Chapter Sixty Four - Vaidehi

There was no reason for her to be staying in the chawl. But here she was, living in a single room, amidst the kind of people she had disliked since childhood. 

Born into an upper-class family, she had spent her childhood being pampered by her father because she was the only child. She got what she wanted as soon as she asked for it; sometimes, even without asking. 

Driving to school in her air-conditioned BMW, she often looked out of the tinted window at the children begging or cleaning cars and felt sorry for them. That’s all she felt – sorry.

Once, when she had stepped out of her car at the school gate, a beggar - a girl of her age had approached her and begged for money. The girl had touched her and Vaidehi had cringed. Instead of going into the school she had climbed back into her car and returned home to take a shower.

It was not her fault, really. That was how she was raised. Her father was a proud man, too proud of his wealth, his status. Thousands of workers were employed in his factories and he felt as if he was the God of their lives. He was – kind of. He was their provider. 

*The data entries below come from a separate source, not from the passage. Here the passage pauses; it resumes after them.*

/-- The only operation without a next state is a SET_KEY above 15 (10_state.md R44). -/
theorem perform_answers_next (op : HostOp) (s : State) :
    (∃ t, perform op s = .next t) ∨
      ∃ k p, op = .setKey k p ∧ 15 < k ∧ perform op s = .refused (.setKeyOutsideContract k) := by
  cases op with
  | reset | load | tickTimers | readFb => exact .inl ⟨_, rfl⟩
  | tick rnd pick => exact .inl (tick_answers_next rnd pick s)
  | setKey k p =>
    by_cases hk : k < 16
    · by_cases hf : s.fault = none
      · exact .inl ⟨_, setKey_of_running hf ⟨k, hk⟩ p⟩
      · exact .inl ⟨_, setKey_of_faulted hf hk p⟩
    · exact .inr ⟨k, p, rfl, by omega, setKey_of_gt s (by omega) p⟩

/-- Settles O13: by cases of the step's operation. -/
theorem everyAdmittedStepAnswersANextState : Obligations.EveryAdmittedStepAnswersANextState := by
  unfold Obligations.EveryAdmittedStepAnswersANextState
  intro s
  obtain ⟨op, rest, hpend, hstep⟩ | ⟨-, hstep⟩ := step_cases s
  · rw [hstep]
    refine (perform_answers_next op { s with pending := rest }).imp_right ?_
    rintro ⟨k, p, rfl, hk, h⟩
    exact ⟨k, p, rest, hpend, hk, h⟩
  · exact .inl (hstep ▸ tick_answers_next _ _ s)

/-- Settles O8: one equation of the tick for each clause of R184's order. -/
theorem tickOutcomeFollowsThePriorityOrder : Obligations.TickOutcomeFollowsThePriorityOrder := by
  unfold Obligations.TickOutcomeFollowsThePriorityOrder
  refine ⟨fun s rnd pick hf => ?_, rfl⟩
  obtain ⟨t, ht⟩ := tick_answers_next rnd pick s
  refine ⟨t, ht, fun hp => ?_, fun hp hw => ?_, fun i c info hp hw h => ?_, fun i hp hw h => ?_⟩
  · cases ht.symm.trans (tick_of_fetchFault hf hp rnd pick)
    exact ⟨rfl, rfl⟩
  · cases ht.symm.trans (tick_of_unsupported hf hp hw rnd pick)
    exact ⟨rfl, hf⟩
  · cases ht.symm.trans (tick_of_fault hf hp hw h rnd pick)
    exact ⟨rfl, rfl⟩
  · obtain ⟨u, hu, hrule⟩ := tick_withinRule hf hp hw h rnd pick
    cases ht.symm.trans hu
    exact ⟨hrule.frame.answer (by simp), (hrule.frame.block.fault (by simp)).trans hf⟩

/-- Settles O7: the two bytes of the word decode to `i`, so the tick executes it on the fetched state. -/
theorem stepRunsTheDecodedInstruction : Obligations.StepRunsTheDecodedInstruction := by
  unfold Obligations.StepRunsTheDecodedInstruction
  intro s i hf hp hdec
  have hw : decodeWord (s.mem.wordAt s.pc.toNat) = some i := by
    simp only [decodeBytes] at hdec
    split at hdec
    · next hj => cases hdec; exact hj
    · cases hdec
  constructor
  · intro rnd pick rest hpend
    simp only [step, nextOperation, hpend, perform]
    exact tick_of_instr (s := { s with pending := rest }) hf hp hw rnd pick
  · intro hpend
    simp only [step, nextOperation, hpend]
    rw [tick_of_instr hf hp hw]
    simp only [fetched, State.beginTick, State.setPc, State.setAnswer, hpend]

end Sys2Proof.Machine

/-! PROOF. Every step keeps the invariant (10_state.md R26, R33; 60_exceptions.md R182). -/

namespace Sys2Proof.Machine

/-! ### What the invariant does not depend on -/

/-- A fault record goes on fitting where only the timers, the keys, the framebuffer and `FAULT` itself change. -/
theorem FaultRecord.Fits.of_blockFrame {f : FaultRecord} {s t : State} (h : f.Fits s)
    (hb : BlockFrame [.dt, .st, .key, .fb, .fault] s t) : f.Fits t := by
  have hpc : t.pc = s.pc := hb.pc (by simp)
  have hword : t.mem.wordAt s.pc.toNat = s.mem.wordAt s.pc.toNat := by
    simp only [Memory.wordAt, hb.mem (by simp)]
  have hraised (i : Instr) : faultRaised i t = faultRaised i s :=
    faultRaised_congr (hb.i (by simp)) (hb.stack (by simp)).2 fun x _ => hb.regs x (by simp)
  unfold FaultRecord.Fits at h ⊢
  simpa only [hpc, hword, hraised] using h

/-- The invariant is kept where only the timers, the keys and the framebuffer change. -/
theorem Invariant.of_blockFrame {s t : State} (h : Invariant s) (hb : BlockFrame [.dt, .st, .key, .fb] s t)
    (hmem : t.mem = s.mem) : Invariant t where
  memory := hmem ▸ h.memory
  pc := hb.pc (by simp) ▸ h.pc
  stack := (hb.stack (by simp)).1 ▸ h.stack
  fault f hf := (h.fault f ((hb.fault (by simp)).symm.trans hf)).of_blockFrame (hb.mono (by simp))

theorem Invariant.setAnswer {s : State} (h : Invariant s) (a : Answer) : Invariant (s.setAnswer a) :=
  h.of_blockFrame (blockFrame_setAnswer s a _) rfl

theorem Invariant.beginTick {s : State} (h : Invariant s) (rnd : Byte) (pick : Nat) : Invariant (s.beginTick rnd pick) :=
  h.of_blockFrame (blockFrame_beginTick s rnd pick _) rfl

/-- The host's list of operations is no part of the block. -/
theorem Invariant.setPending {s : State} (h : Invariant s) (ops : List HostOp) : Invariant { s with pending := ops } :=
  h.of_blockFrame (by constructor <;> simp [State.reg]) rfl

/-- Fault entry keeps the invariant where the state explains the record it makes. -/
theorem Invariant.enterFault {s : State} (h : Invariant s) {c : Cause} {w : Option Word} {info : Option Nat}
    (hfit : FaultRecord.Fits ⟨c, s.pc, w, info⟩ s) : Invariant (enterFault c w info s) where
  memory := h.memory
  pc := h.pc
  stack := h.stack
  fault f hf := by
    cases hf
    exact hfit.of_blockFrame ((blockFrame_enterFault s c w info).mono (by simp))

/-! ### A running block -/

/-- A block that is not faulted has no record to explain. -/
theorem Invariant.of_running {s : State} (hf : s.fault = none) (hmem : s.mem.wf) (hpc : s.pc.toNat ≤ 0x10FE)
    (hstack : ∀ k : Fin 16, (s.stack.get k).toNat ≤ 0x1000) : Invariant s :=
  ⟨hmem, hpc, hstack, fun f h => by cases hf.symm.trans h⟩

section Running
variable {s : State} (h : Invariant s) (hf : s.fault = none)
include h hf

/-- On a running block the registers, `I`, the timers and the framebuffer are free to change. -/
theorem Invariant.update {t : State} (hmem : t.mem = s.mem) (hpc : t.pc = s.pc) (hstack : t.stack = s.stack)
    (hfault : t.fault = s.fault) : Invariant t :=
  .of_running (hfault.trans hf) (hmem ▸ h.memory) (hpc ▸ h.pc) (hstack ▸ h.stack)

theorem Invariant.setPc {a : Word} (ha : a.toNat ≤ 0x10FE) : Invariant (s.setPc a) := .of_running hf h.memory ha h.stack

It was a good thing that he had employed so many people even though he could easily replace them with new technologies – faster and cheaper option. The only problem was that he had let this go to his head and the same attitude transferred to his daughter.

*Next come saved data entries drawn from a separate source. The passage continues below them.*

/-! ### `finishWith` -/

@[simp] theorem finishWith_cfg (r : Word) (e : ErrorCode) (s : State) :
    (finishWith r e s).cfg = s.cfg := rfl
@[simp] theorem finishWith_ls (r : Word) (e : ErrorCode) (s : State) :
    (finishWith r e s).ls = s.ls := rfl
@[simp] theorem finishWith_cmd (r : Word) (e : ErrorCode) (s : State) :
    (finishWith r e s).cmd = s.cmd := rfl
@[simp] theorem finishWith_status (r : Word) (e : ErrorCode) (s : State) :
    (finishWith r e s).status = s.status.finished e := rfl
@[simp] theorem finishWith_result0 (r : Word) (e : ErrorCode) (s : State) :
    (finishWith r e s).result0 = r := rfl
@[simp] theorem finishWith_qsel (r : Word) (e : ErrorCode) (s : State) :
    (finishWith r e s).qsel = s.qsel := rfl
@[simp] theorem finishWith_phase (r : Word) (e : ErrorCode) (s : State) :
    (finishWith r e s).phase = .idle := rfl
@[simp] theorem finishWith_cmdCh (r : Word) (e : ErrorCode) (s : State) :
    (finishWith r e s).cmdCh = s.cmdCh := rfl
@[simp] theorem finishWith_cmdDp (r : Word) (e : ErrorCode) (s : State) :
    (finishWith r e s).cmdDp = s.cmdDp := rfl
@[simp] theorem finishWith_cmdSb (r : Word) (e : ErrorCode) (s : State) :
    (finishWith r e s).cmdSb = s.cmdSb := rfl
@[simp] theorem finishWith_cmdDb (r : Word) (e : ErrorCode) (s : State) :
    (finishWith r e s).cmdDb = s.cmdDb := rfl
@[simp] theorem finishWith_leg (r : Word) (e : ErrorCode) (s : State) :
    (finishWith r e s).leg = s.leg := rfl
@[simp] theorem finishWith_op (r : Word) (e : ErrorCode) (s : State) :
    (finishWith r e s).op = s.op := rfl
@[simp] theorem finishWith_code0 (r : Word) (e : ErrorCode) (s : State) :
    (finishWith r e s).code0 = s.code0 := rfl
@[simp] theorem finishWith_code1 (r : Word) (e : ErrorCode) (s : State) :
    (finishWith r e s).code1 = s.code1 := rfl
@[simp] theorem finishWith_stepsLeft (r : Word) (e : ErrorCode) (s : State) :
    (finishWith r e s).stepsLeft = s.stepsLeft := rfl
@[simp] theorem finishWith_txOut (r : Word) (e : ErrorCode) (s : State) :
    (finishWith r e s).txOut = none := rfl
@[simp] theorem finishWith_pubOut (r : Word) (e : ErrorCode) (s : State) :
    (finishWith r e s).pubOut = none := rfl
@[simp] theorem finishWith_delayRun (r : Word) (e : ErrorCode) (s : State) :
    (finishWith r e s).delayRun = false := rfl
@[simp] theorem finishWith_readData (r : Word) (e : ErrorCode) (s : State) :
    (finishWith r e s).readData = s.readData := rfl
@[simp] theorem finishWith_schedule (r : Word) (e : ErrorCode) (s : State) :
    (finishWith r e s).schedule = s.schedule := rfl
@[simp] theorem finishWith_drawn (r : Word) (e : ErrorCode) (s : State) :
    (finishWith r e s).drawn = s.drawn := rfl

/-! ### `finishRequest` -/

@[simp] theorem finishRequest_cfg (e : ErrorCode) (s : State) :
    (finishRequest e s).cfg = s.cfg := rfl
@[simp] theorem finishRequest_ls (e : ErrorCode) (s : State) :
    (finishRequest e s).ls = s.ls := rfl
@[simp] theorem finishRequest_cmd (e : ErrorCode) (s : State) :
    (finishRequest e s).cmd = s.cmd := rfl
@[simp] theorem finishRequest_status (e : ErrorCode) (s : State) :
    (finishRequest e s).status = s.status.finished e := rfl
@[simp] theorem finishRequest_result0 (e : ErrorCode) (s : State) :
    (finishRequest e s).result0 = s.snapshot s.cmdCh := rfl
@[simp] theorem finishRequest_qsel (e : ErrorCode) (s : State) :
    (finishRequest e s).qsel = s.qsel := rfl
@[simp] theorem finishRequest_phase (e : ErrorCode) (s : State) :
    (finishRequest e s).phase = .idle := rfl
@[simp] theorem finishRequest_cmdCh (e : ErrorCode) (s : State) :
    (finishRequest e s).cmdCh = s.cmdCh := rfl
@[simp] theorem finishRequest_cmdDp (e : ErrorCode) (s : State) :
    (finishRequest e s).cmdDp = s.cmdDp := rfl
@[simp] theorem finishRequest_cmdSb (e : ErrorCode) (s : State) :
    (finishRequest e s).cmdSb = s.cmdSb := rfl
@[simp] theorem finishRequest_cmdDb (e : ErrorCode) (s : State) :
    (finishRequest e s).cmdDb = s.cmdDb := rfl
@[simp] theorem finishRequest_leg (e : ErrorCode) (s : State) :
    (finishRequest e s).leg = s.leg := rfl
@[simp] theorem finishRequest_op (e : ErrorCode) (s : State) :
    (finishRequest e s).op = s.op := rfl
@[simp] theorem finishRequest_code0 (e : ErrorCode) (s : State) :
    (finishRequest e s).code0 = s.code0 := rfl
@[simp] theorem finishRequest_code1 (e : ErrorCode) (s : State) :
    (finishRequest e s).code1 = s.code1 := rfl
@[simp] theorem finishRequest_stepsLeft (e : ErrorCode) (s : State) :
    (finishRequest e s).stepsLeft = s.stepsLeft := rfl
@[simp] theorem finishRequest_txOut (e : ErrorCode) (s : State) :
    (finishRequest e s).txOut = none := rfl
@[simp] theorem finishRequest_pubOut (e : ErrorCode) (s : State) :
    (finishRequest e s).pubOut = none := rfl
@[simp] theorem finishRequest_delayRun (e : ErrorCode) (s : State) :
    (finishRequest e s).delayRun = false := rfl
@[simp] theorem finishRequest_readData (e : ErrorCode) (s : State) :
    (finishRequest e s).readData = s.readData := rfl
@[simp] theorem finishRequest_schedule (e : ErrorCode) (s : State) :
    (finishRequest e s).schedule = s.schedule := rfl
@[simp] theorem finishRequest_drawn (e : ErrorCode) (s : State) :
    (finishRequest e s).drawn = s.drawn := rfl

/-! ### `issueSend` -/

@[simp] theorem issueSend_cfg (b : List Byte) (n d : Nat) (p : Phase) (s : State) :
    (issueSend b n d p s).cfg = s.cfg := rfl
@[simp] theorem issueSend_ls (b : List Byte) (n d : Nat) (p : Phase) (s : State) :
    (issueSend b n d p s).ls = s.ls := rfl
@[simp] theorem issueSend_cmd (b : List Byte) (n d : Nat) (p : Phase) (s : State) :
    (issueSend b n d p s).cmd = s.cmd := rfl
@[simp] theorem issueSend_status (b : List Byte) (n d : Nat) (p : Phase) (s : State) :
    (issueSend b n d p s).status = s.status := rfl
@[simp] theorem issueSend_result0 (b : List Byte) (n d : Nat) (p : Phase) (s : State) :
    (issueSend b n d p s).result0 = s.result0 := rfl
@[simp] theorem issueSend_qsel (b : List Byte) (n d : Nat) (p : Phase) (s : State) :
    (issueSend b n d p s).qsel = s.qsel := rfl
@[simp] theorem issueSend_phase (b : List Byte) (n d : Nat) (p : Phase) (s : State) :
    (issueSend b n d p s).phase = p := rfl
@[simp] theorem issueSend_cmdCh (b : List Byte) (n d : Nat) (p : Phase) (s : State) :
    (issueSend b n d p s).cmdCh = s.cmdCh := rfl
@[simp] theorem issueSend_cmdDp (b : List Byte) (n d : Nat) (p : Phase) (s : State) :
    (issueSend b n d p s).cmdDp = s.cmdDp := rfl
@[simp] theorem issueSend_cmdSb (b : List Byte) (n d : Nat) (p : Phase) (s : State) :
    (issueSend b n d p s).cmdSb = s.cmdSb := rfl
@[simp] theorem issueSend_cmdDb (b : List Byte) (n d : Nat) (p : Phase) (s : State) :
    (issueSend b n d p s).cmdDb = s.cmdDb := rfl
@[simp] theorem issueSend_leg (b : List Byte) (n d : Nat) (p : Phase) (s : State) :
    (issueSend b n d p s).leg = s.leg := rfl
@[simp] theorem issueSend_op (b : List Byte) (n d : Nat) (p : Phase) (s : State) :
    (issueSend b n d p s).op = s.op := rfl
@[simp] theorem issueSend_code0 (b : List Byte) (n d : Nat) (p : Phase) (s : State) :
    (issueSend b n d p s).code0 = s.code0 := rfl
@[simp] theorem issueSend_code1 (b : List Byte) (n d : Nat) (p : Phase) (s : State) :
    (issueSend b n d p s).code1 = s.code1 := rfl
@[simp] theorem issueSend_stepsLeft (b : List Byte) (n d : Nat) (p : Phase) (s : State) :
    (issueSend b n d p s).stepsLeft = s.stepsLeft := rfl
@[simp] theorem issueSend_txOut (b : List Byte) (n d : Nat) (p : Phase) (s : State) :
    (issueSend b n d p s).txOut = some { payload := b, repeatCount := n, delayBetween := d } := rfl
@[simp] theorem issueSend_pubOut (b : List Byte) (n d : Nat) (p : Phase) (s : State) :
    (issueSend b n d p s).pubOut = s.pubOut := rfl
@[simp] theorem issueSend_delayRun (b : List Byte) (n d : Nat) (p : Phase) (s : State) :
    (issueSend b n d p s).delayRun = s.delayRun := rfl
@[simp] theorem issueSend_readData (b : List Byte) (n d : Nat) (p : Phase) (s : State) :
    (issueSend b n d p s).readData = s.readData := rfl
@[simp] theorem issueSend_schedule (b : List Byte) (n d : Nat) (p : Phase) (s : State) :
    (issueSend b n d p s).schedule = s.schedule := rfl
@[simp] theorem issueSend_drawn (b : List Byte) (n d : Nat) (p : Phase) (s : State) :
    (issueSend b n d p s).drawn = s.drawn := rfl

/-! ### `commitAndPublish` -/

@[simp] theorem commitAndPublish_cfg (l : LightState) (g : Leg) (s : State) :
    (commitAndPublish l g s).cfg = s.cfg := rfl
@[simp] theorem commitAndPublish_ls (l : LightState) (g : Leg) (s : State) :
    (commitAndPublish l g s).ls = s.ls.set s.cmdCh.toNat l := rfl
@[simp] theorem commitAndPublish_cmd (l : LightState) (g : Leg) (s : State) :
    (commitAndPublish l g s).cmd = s.cmd := rfl
@[simp] theorem commitAndPublish_status (l : LightState) (g : Leg) (s : State) :
    (commitAndPublish l g s).status = s.status.committed g := rfl
@[simp] theorem commitAndPublish_result0 (l : LightState) (g : Leg) (s : State) :
    (commitAndPublish l g s).result0 = s.result0 := rfl
@[simp] theorem commitAndPublish_qsel (l : LightState) (g : Leg) (s : State) :
    (commitAndPublish l g s).qsel = s.qsel := rfl
@[simp] theorem commitAndPublish_phase (l : LightState) (g : Leg) (s : State) :
    (commitAndPublish l g s).phase = .pub := rfl
@[simp] theorem commitAndPublish_cmdCh (l : LightState) (g : Leg) (s : State) :
    (commitAndPublish l g s).cmdCh = s.cmdCh := rfl
@[simp] theorem commitAndPublish_cmdDp (l : LightState) (g : Leg) (s : State) :
    (commitAndPublish l g s).cmdDp = s.cmdDp := rfl
@[simp] theorem commitAndPublish_cmdSb (l : LightState) (g : Leg) (s : State) :
    (commitAndPublish l g s).cmdSb = s.cmdSb := rfl
@[simp] theorem commitAndPublish_cmdDb (l : LightState) (g : Leg) (s : State) :
    (commitAndPublish l g s).cmdDb = s.cmdDb := rfl
@[simp] theorem commitAndPublish_leg (l : LightState) (g : Leg) (s : State) :
    (commitAndPublish l g s).leg = s.leg := rfl
@[simp] theorem commitAndPublish_op (l : LightState) (g : Leg) (s : State) :
    (commitAndPublish l g s).op = s.op := rfl
@[simp] theorem commitAndPublish_code0 (l : LightState) (g : Leg) (s : State) :
    (commitAndPublish l g s).code0 = s.code0 := rfl
@[simp] theorem commitAndPublish_code1 (l : LightState) (g : Leg) (s : State) :
    (commitAndPublish l g s).code1 = s.code1 := rfl
@[simp] theorem commitAndPublish_stepsLeft (l : LightState) (g : Leg) (s : State) :
    (commitAndPublish l g s).stepsLeft = s.stepsLeft := rfl
@[simp] theorem commitAndPublish_txOut (l : LightState) (g : Leg) (s : State) :
    (commitAndPublish l g s).txOut = s.txOut := rfl
@[simp] theorem commitAndPublish_pubOut (l : LightState) (g : Leg) (s : State) :
    (commitAndPublish l g s).pubOut = some { channel := s.cmdCh, power := l.power, brightness := l.brightness } := rfl
@[simp] theorem commitAndPublish_delayRun (l : LightState) (g : Leg) (s : State) :
    (commitAndPublish l g s).delayRun = s.delayRun := rfl
@[simp] theorem commitAndPublish_readData (l : LightState) (g : Leg) (s : State) :
    (commitAndPublish l g s).readData = s.readData := rfl
@[simp] theorem commitAndPublish_schedule (l : LightState) (g : Leg) (s : State) :
    (commitAndPublish l g s).schedule = s.schedule := rfl
@[simp] theorem commitAndPublish_drawn (l : LightState) (g : Leg) (s : State) :
    (commitAndPublish l g s).drawn = s.drawn := rfl

/-! ### `latchRequest` -/

@[simp] theorem latchRequest_cfg (ch : Channel) (dp : Power) (sb : Bool) (db : Brightness) (s : State) :
    (latchRequest ch dp sb db s).cfg = s.cfg := rfl
@[simp] theorem latchRequest_ls (ch : Channel) (dp : Power) (sb : Bool) (db : Brightness) (s : State) :
    (latchRequest ch dp sb db s).ls = s.ls := rfl
@[simp] theorem latchRequest_cmd (ch : Channel) (dp : Power) (sb : Bool) (db : Brightness) (s : State) :
    (latchRequest ch dp sb db s).cmd = s.cmd := rfl
@[simp] theorem latchRequest_status (ch : Channel) (dp : Power) (sb : Bool) (db : Brightness) (s : State) :
    (latchRequest ch dp sb db s).status = s.status := rfl
@[simp] theorem latchRequest_result0 (ch : Channel) (dp : Power) (sb : Bool) (db : Brightness) (s : State) :
    (latchRequest ch dp sb db s).result0 = s.result0 := rfl
@[simp] theorem latchRequest_qsel (ch : Channel) (dp : Power) (sb : Bool) (db : Brightness) (s : State) :
    (latchRequest ch dp sb db s).qsel = s.qsel := rfl
@[simp] theorem latchRequest_phase (ch : Channel) (dp : Power) (sb : Bool) (db : Brightness) (s : State) :
    (latchRequest ch dp sb db s).phase = s.phase := rfl
@[simp] theorem latchRequest_cmdCh (ch : Channel) (dp : Power) (sb : Bool) (db : Brightness) (s : State) :
    (latchRequest ch dp sb db s).cmdCh = ch := rfl
@[simp] theorem latchRequest_cmdDp (ch : Channel) (dp : Power) (sb : Bool) (db : Brightness) (s : State) :
    (latchRequest ch dp sb db s).cmdDp = dp := rfl
@[simp] theorem latchRequest_cmdSb (ch : Channel) (dp : Power) (sb : Bool) (db : Brightness) (s : State) :
    (latchRequest ch dp sb db s).cmdSb = sb := rfl
@[simp] theorem latchRequest_cmdDb (ch : Channel) (dp : Power) (sb : Bool) (db : Brightness) (s : State) :
    (latchRequest ch dp sb db s).cmdDb = db := rfl
@[simp] theorem latchRequest_leg (ch : Channel) (dp : Power) (sb : Bool) (db : Brightness) (s : State) :
    (latchRequest ch dp sb db s).leg = s.leg := rfl
@[simp] theorem latchRequest_op (ch : Channel) (dp : Power) (sb : Bool) (db : Brightness) (s : State) :
    (latchRequest ch dp sb db s).op = s.op := rfl
@[simp] theorem latchRequest_code0 (ch : Channel) (dp : Power) (sb : Bool) (db : Brightness) (s : State) :
    (latchRequest ch dp sb db s).code0 = s.code0 := rfl
@[simp] theorem latchRequest_code1 (ch : Channel) (dp : Power) (sb : Bool) (db : Brightness) (s : State) :
    (latchRequest ch dp sb db s).code1 = s.code1 := rfl
@[simp] theorem latchRequest_stepsLeft (ch : Channel) (dp : Power) (sb : Bool) (db : Brightness) (s : State) :
    (latchRequest ch dp sb db s).stepsLeft = s.stepsLeft := rfl
@[simp] theorem latchRequest_txOut (ch : Channel) (dp : Power) (sb : Bool) (db : Brightness) (s : State) :
    (latchRequest ch dp sb db s).txOut = s.txOut := rfl
@[simp] theorem latchRequest_pubOut (ch : Channel) (dp : Power) (sb : Bool) (db : Brightness) (s : State) :
    (latchRequest ch dp sb db s).pubOut = s.pubOut := rfl
@[simp] theorem latchRequest_delayRun (ch : Channel) (dp : Power) (sb : Bool) (db : Brightness) (s : State) :
    (latchRequest ch dp sb db s).delayRun = s.delayRun := rfl
@[simp] theorem latchRequest_readData (ch : Channel) (dp : Power) (sb : Bool) (db : Brightness) (s : State) :
    (latchRequest ch dp sb db s).readData = s.readData := rfl
@[simp] theorem latchRequest_schedule (ch : Channel) (dp : Power) (sb : Bool) (db : Brightness) (s : State) :
    (latchRequest ch dp sb db s).schedule = s.schedule := rfl
@[simp] theorem latchRequest_drawn (ch : Channel) (dp : Power) (sb : Bool) (db : Brightness) (s : State) :
    (latchRequest ch dp sb db s).drawn = s.drawn := rfl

Vaidehi was easily enrolled in one of the best colleges. She was a brilliant student but spent less time studying and more time socialising with her friends – those who shared her social status. She went to clubs and parties, she smoked and consumed alcohol, she danced as if no one was watching and lived a carefree life.

It was at one of these parties that fate played its ace card. The card, that changed the course of her life – leading her to the place where she was. 

It was at one such parties that she saw him. he was not one of her social group, he was the one serving them. He looked like one of the serving staff, but it turned out he was more than just that. He was made available for the host for whatever purpose she needed him for.

It was a party hosted by one of her college friends because it was her birthday and her rich parents had hired him to entertain their spoiled girl.
Only when the host unbuttoned his shirt and exposed his bare chest, did Vaidehi realize what he really was.

She could not stop staring at the muscles of his bare chest. He did not button his shirt, nor did he take it off. He let it be the way it was and continued serving drinks. 

The guys laughed at him and the girls stared. A few touched his chest and laughed, some slipped their numbers. The host followed him wherever he went. She was too drunk to understand or care what she was doing. She caught up with him when he stepped out for a smoke. Vaidehi followed them and watched standing near the door.

He was about to button his shirt when the host stopped him and then unbuckled his belt and unbuttoned his trousers. He stopped her before she could unzip the fly. 
She moved closer to kiss him, but he moved back.

Vaidehi wanted to step outside and control her friend but she did not. A part of her wanted to be there, doing all those things to him and a part of her felt sorry for him. 
The host slapped him when he moved back; Vaidehi watched, too shocked to react. The man buttoned his trousers and shirt and climbed over the waist-length wall of the balcony to step into the open space and disappeared into the night. 

That was the first time Vaidehi had seen him, but it was not the last. She made sure it was not the last. She did not come face to face with him, but she found out all about him – where he stayed, his financial status – which was not so good, his qualification – which was decent, he could be doing any decent desk job.

She wanted to employ him in one of her father’s factories but, for the first time she thought it was a bad idea asking something from her dad. 
For reasons she did not know, she wanted to keep him a secret from her father. The man who had become a part of her dreams had to stay away from her father’s eyes.

One day, he disappeared from his rented room. He fled from the city. Vaidehi managed to track him with the help of the private investigator she had hired to follow him.
She held the history of his life in her hand. The file the investigator had given her was proof of the dark past this man had. 

He had spent time in juvenile – arrested for drugs. He had made his own life, studied his way out of the dark life; unfortunately, it followed him like a shadow.
He fell back into the darkness because he needed money to pay for college. He became an entertainer. Not a gigolo, but an entertainer – he made himself available with limitations. 
As far as records showed he never had sexual intercourse with anyone. This made Vaidehi very happy.

He worked at parties, the kind her friend had thrown. He earned enough money by letting desperate girls touch him and kiss him.
Considering that he had done this in the past, he should have not been offended when Vaidehi’s friend had tried to kiss him, but he had been offended. Clearly, he was fed up of the life he led. He needed a break from it.
And, so – he fled. Away from his past, away from the people who knew him. He wanted a fresh start. The only problem was – Vaidehi could not let him go.

When Vaidehi learned that he had shifted to Mumbai, she followed him. she told her father that she needed a break from the routine. She told him that she wanted to go to Mumbai. Her father said yes, like he always did. He handed her the keys of one of his bungalows in Mumbai. She took the keys, but she knew she would not be staying in the bungalow.

Had she told her father what she was up to, he would have not approved. her obsession with this man was turning into something else.
When she learned that he had rented a room in a chawl, she knew what she had to do. She had to be his friend, it was time to come face to face with him.

So, she bought a room in the same chawl.